-- ==== Sys2Proof/Tests/Slice0.lean ====
section
/-! SUPPORT. Tests of single steps against values written in the spec: well-formedness, words and what they decode to, results; and,
for every statement with hypotheses, a state and operands that meet them. -/

open Sys2Proof Sys2Proof.Machine

section
set_option Elab.async false

/-! ## Well-formedness: an ill-formed term for each check, beside a well-formed neighbour -/

/-- A lane operation whose fields are all 0 but the type. -/
def plainOp (ty : ElemType) : LOp := ⟨⟨0, false⟩, ty, 0, 0, 0, ⟨0, .keep⟩, ⟨0, .keep⟩, .vec 0 .keep, 0⟩

/-- Register fields 112 to 126 name nothing (R10, R308). -/
theorem test_wf_registers :
    Instr.wf (.add 111 95 127) = true ∧ Instr.wf (.add 112 1 2) = false ∧ Instr.wf (.add 1 126 2) = false ∧
    Instr.wf (.rdsr 127 0x020) = false := by decide

/-- The limits of the S-stream forms (R48, R66, R81, R85, R157, R191, R203, R257, R295). -/
theorem test_wf_s_limits :
    Instr.wf (.b .always 1 4) = false ∧ Instr.wf (.loop 127 4) = false ∧ Instr.wf (.lrun 4) = false ∧ Instr.wf (.lrun 3) = true ∧
    Instr.wf (.rqgetTry 4 4) = false ∧ Instr.wf (.rqgetTry 127 127) = true ∧ Instr.wf (.tcall 1 2 0 false) = false ∧
    Instr.wf (.tcall 1 2 9 false) = false ∧ Instr.wf (.tcall 1 2 8 true) = true ∧
    Instr.wf (.ldo .d64 .rel .dev 1 2 0) = false ∧ Instr.wf (.sto .b64 .acq .dev 1 2 0) = false ∧
    Instr.wf (.spaccLoad .d64 .rlx .dev 1 2 0) = false ∧ Instr.wf (.spaccStore .b64 .acq .grp 1 2 0) = false ∧
    Instr.wf (.mwait .rel .dev 1 2 3 0) = false ∧ Instr.wf (.cpy .g2g 1 2 3 1 0) = false ∧ Instr.wf (.cpy .g2g 1 2 3 9 0) = false ∧
    Instr.wf (.cpy .g2s 1 2 3 0 4) = false ∧ Instr.wf (.cpy .s2w 1 2 3 0 4) = true ∧
    Instr.wf (.wload 0 0x08 0 false 1 2) = false := by decide

/-- Guards, types, modifiers and rounding (R61, R62). -/
theorem test_wf_l_fields :
    Instr.wf (.vadd (plainOp .s32)) = true ∧ Instr.wf (.vadd { plainOp .s32 with g := ⟨0, true⟩ }) = false ∧
    Instr.wf (.join { plainOp .s32 with g := ⟨1, false⟩ }) = false ∧ Instr.wf (.vadd (plainOp .f32)) = false ∧
    Instr.wf (.vfadd (plainOp .s32)) = false ∧ Instr.wf (.vadd { plainOp .s32 with mods := 1 }) = false ∧
    Instr.wf (.vadd { plainOp .s32 with rnd := 1 }) = false ∧ Instr.wf (.vfadd { plainOp .f32 with rnd := 3 }) = true := by decide

/-- Fields that a form does not use, predicates above p7, kinds of c and word2 (R59, R63). -/
theorem test_wf_l_unused :
    Instr.wf (.join { plainOp .s32 with vd := 1 }) = false ∧ Instr.wf (.vnot { plainOp .s32 with a := ⟨1, .keep⟩ }) = false ∧
    Instr.wf (.vadd { plainOp .s32 with b := ⟨1, .keep⟩ }) = false ∧ Instr.wf (.vadd { plainOp .s32 with b := ⟨0, .last⟩ }) = false ∧
    Instr.wf (.pset { plainOp .s32 with vd := 8 }) = false ∧ Instr.wf (.vrotl (plainOp .s32)) = false ∧
    Instr.wf (.vrotl { plainOp .s32 with c := .dq }) = true ∧ Instr.wf (.vadd { plainOp .s32 with w2 := 1 }) = false ∧
    Instr.wf (.vadd { plainOp .s32 with c := .imm, w2 := 1 }) = true ∧ Instr.wf (.vld (plainOp .s32)) = false ∧
    Instr.wf (.mzero { plainOp .s32 with w2 := 0x4000 }) = false := by decide

/-- What the descriptions add (R64, R104, R105, R107, R109, R112, R117, R118, R205, R292, R297). -/
theorem test_wf_l_pairings :
    Instr.wf (.vcvt { plainOp .f32 with w2 := 7 }) = false ∧ Instr.wf (.vcvt { plainOp .f32 with w2 := 1 }) = true ∧
    Instr.wf (.vpack { plainOp .f32 with w2 := 9 }) = false ∧ Instr.wf (.vunpk { plainOp .f32 with w2 := 7 }) = false ∧
    Instr.wf (.vqnt { plainOp .f16x2 with mods := 2 }) = false ∧ Instr.wf (.vcmp { plainOp .s32 with mods := 6 }) = false ∧
    Instr.wf (.plogic { plainOp .s32 with mods := 4, b := ⟨1, .keep⟩ }) = false ∧ Instr.wf (.pset { plainOp .s32 with mods := 3 }) = false ∧
    Instr.wf (.vred { plainOp .f32 with mods := 3 }) = false ∧ Instr.wf (.vscan { plainOp .s32 with rnd := 1 }) = false ∧
    Instr.wf (.vcomp (plainOp .s32)) = false ∧ Instr.wf (.vlife { plainOp .s32 with c := .imm, w2 := 0 }) = false ∧
    Instr.wf (.vld { plainOp .f32 with c := .kreg 1, mods := 8 }) = false ∧
    Instr.wf (.vld { plainOp .s32 with c := .kreg 1, a := ⟨1, .keep⟩ }) = false ∧
    Instr.wf (.vatom { plainOp .f32 with c := .kreg 1, mods := 24 }) = false ∧ Instr.wf (.vfence { plainOp .s32 with mods := 5 }) = false ∧
    Instr.wf (.mzero { plainOp .s32 with w2 := 0x21F0 }) = false ∧ Instr.wf (.mdrain (plainOp .s8x4)) = false ∧
    Instr.wf (.mdrain { plainOp .s32 with mods := 8 }) = false ∧ Instr.wf (.kpop { plainOp .s32 with vd := 16, c := .dq }) = false ∧
    Instr.wf (.kfrom { plainOp .s32 with mods := 3 }) = false ∧ Instr.wf (.rput { plainOp .s32 with mods := 1, c := .dq }) = false := by
  decide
···
* _WORK ORDER_: None of the records may be omitted; each is to be printed exactly.

* _RESULT FOR THIS EXERCISE_:
-- ==== Sys2Proof/Tests/Slice0.lean ====
section
/-! SUPPORT. Tests of single steps against values written in the spec: well-formedness, words and what they decode to, results; and,
for every statement with hypotheses, a state and operands that meet them. -/

open Sys2Proof Sys2Proof.Machine

section
set_option Elab.async false

/-! ## Well-formedness: an ill-formed term for each check, beside a well-formed neighbour -/

/-- A lane operation whose fields are all 0 but the type. -/
def plainOp (ty : ElemType) : LOp := ⟨⟨0, false⟩, ty, 0, 0, 0, ⟨0, .keep⟩, ⟨0, .keep⟩, .vec 0 .keep, 0⟩

/-- Register fields 112 to 126 name nothing (R10, R308). -/
theorem test_wf_registers :
    Instr.wf (.add 111 95 127) = true ∧ Instr.wf (.add 112 1 2) = false ∧ Instr.wf (.add 1 126 2) = false ∧
    Instr.wf (.rdsr 127 0x020) = false := by decide

/-- The limits of the S-stream forms (R48, R66, R81, R85, R157, R191, R203, R257, R295). -/
theorem test_wf_s_limits :
    Instr.wf (.b .always 1 4) = false ∧ Instr.wf (.loop 127 4) = false ∧ Instr.wf (.lrun 4) = false ∧ Instr.wf (.lrun 3) = true ∧
    Instr.wf (.rqgetTry 4 4) = false ∧ Instr.wf (.rqgetTry 127 127) = true ∧ Instr.wf (.tcall 1 2 0 false) = false ∧
    Instr.wf (.tcall 1 2 9 false) = false ∧ Instr.wf (.tcall 1 2 8 true) = true ∧
    Instr.wf (.ldo .d64 .rel .dev 1 2 0) = false ∧ Instr.wf (.sto .b64 .acq .dev 1 2 0) = false ∧
    Instr.wf (.spaccLoad .d64 .rlx .dev 1 2 0) = false ∧ Instr.wf (.spaccStore .b64 .acq .grp 1 2 0) = false ∧
    Instr.wf (.mwait .rel .dev 1 2 3 0) = false ∧ Instr.wf (.cpy .g2g 1 2 3 1 0) = false ∧ Instr.wf (.cpy .g2g 1 2 3 9 0) = false ∧
    Instr.wf (.cpy .g2s 1 2 3 0 4) = false ∧ Instr.wf (.cpy .s2w 1 2 3 0 4) = true ∧
    Instr.wf (.wload 0 0x08 0 false 1 2) = false := by decide

/-- Guards, types, modifiers and rounding (R61, R62). -/
theorem test_wf_l_fields :
    Instr.wf (.vadd (plainOp .s32)) = true ∧ Instr.wf (.vadd { plainOp .s32 with g := ⟨0, true⟩ }) = false ∧
    Instr.wf (.join { plainOp .s32 with g := ⟨1, false⟩ }) = false ∧ Instr.wf (.vadd (plainOp .f32)) = false ∧
    Instr.wf (.vfadd (plainOp .s32)) = false ∧ Instr.wf (.vadd { plainOp .s32 with mods := 1 }) = false ∧
    Instr.wf (.vadd { plainOp .s32 with rnd := 1 }) = false ∧ Instr.wf (.vfadd { plainOp .f32 with rnd := 3 }) = true := by decide

/-- Fields that a form does not use, predicates above p7, kinds of c and word2 (R59, R63). -/
theorem test_wf_l_unused :
    Instr.wf (.join { plainOp .s32 with vd := 1 }) = false ∧ Instr.wf (.vnot { plainOp .s32 with a := ⟨1, .keep⟩ }) = false ∧
    Instr.wf (.vadd { plainOp .s32 with b := ⟨1, .keep⟩ }) = false ∧ Instr.wf (.vadd { plainOp .s32 with b := ⟨0, .last⟩ }) = false ∧
    Instr.wf (.pset { plainOp .s32 with vd := 8 }) = false ∧ Instr.wf (.vrotl (plainOp .s32)) = false ∧
    Instr.wf (.vrotl { plainOp .s32 with c := .dq }) = true ∧ Instr.wf (.vadd { plainOp .s32 with w2 := 1 }) = false ∧
    Instr.wf (.vadd { plainOp .s32 with c := .imm, w2 := 1 }) = true ∧ Instr.wf (.vld (plainOp .s32)) = false ∧
    Instr.wf (.mzero { plainOp .s32 with w2 := 0x4000 }) = false := by decide

/-- What the descriptions add (R64, R104, R105, R107, R109, R112, R117, R118, R205, R292, R297). -/
theorem test_wf_l_pairings :
    Instr.wf (.vcvt { plainOp .f32 with w2 := 7 }) = false ∧ Instr.wf (.vcvt { plainOp .f32 with w2 := 1 }) = true ∧
    Instr.wf (.vpack { plainOp .f32 with w2 := 9 }) = false ∧ Instr.wf (.vunpk { plainOp .f32 with w2 := 7 }) = false ∧
    Instr.wf (.vqnt { plainOp .f16x2 with mods := 2 }) = false ∧ Instr.wf (.vcmp { plainOp .s32 with mods := 6 }) = false ∧
    Instr.wf (.plogic { plainOp .s32 with mods := 4, b := ⟨1, .keep⟩ }) = false ∧ Instr.wf (.pset { plainOp .s32 with mods := 3 }) = false ∧
    Instr.wf (.vred { plainOp .f32 with mods := 3 }) = false ∧ Instr.wf (.vscan { plainOp .s32 with rnd := 1 }) = false ∧
    Instr.wf (.vcomp (plainOp .s32)) = false ∧ Instr.wf (.vlife { plainOp .s32 with c := .imm, w2 := 0 }) = false ∧
    Instr.wf (.vld { plainOp .f32 with c := .kreg 1, mods := 8 }) = false ∧
    Instr.wf (.vld { plainOp .s32 with c := .kreg 1, a := ⟨1, .keep⟩ }) = false ∧
    Instr.wf (.vatom { plainOp .f32 with c := .kreg 1, mods := 24 }) = false ∧ Instr.wf (.vfence { plainOp .s32 with mods := 5 }) = false ∧
    Instr.wf (.mzero { plainOp .s32 with w2 := 0x21F0 }) = false ∧ Instr.wf (.mdrain (plainOp .s8x4)) = false ∧
    Instr.wf (.mdrain { plainOp .s32 with mods := 8 }) = false ∧ Instr.wf (.kpop { plainOp .s32 with vd := 16, c := .dq }) = false ∧
    Instr.wf (.kfrom { plainOp .s32 with mods := 3 }) = false ∧ Instr.wf (.rput { plainOp .s32 with mods := 1, c := .dq }) = false := by
  decide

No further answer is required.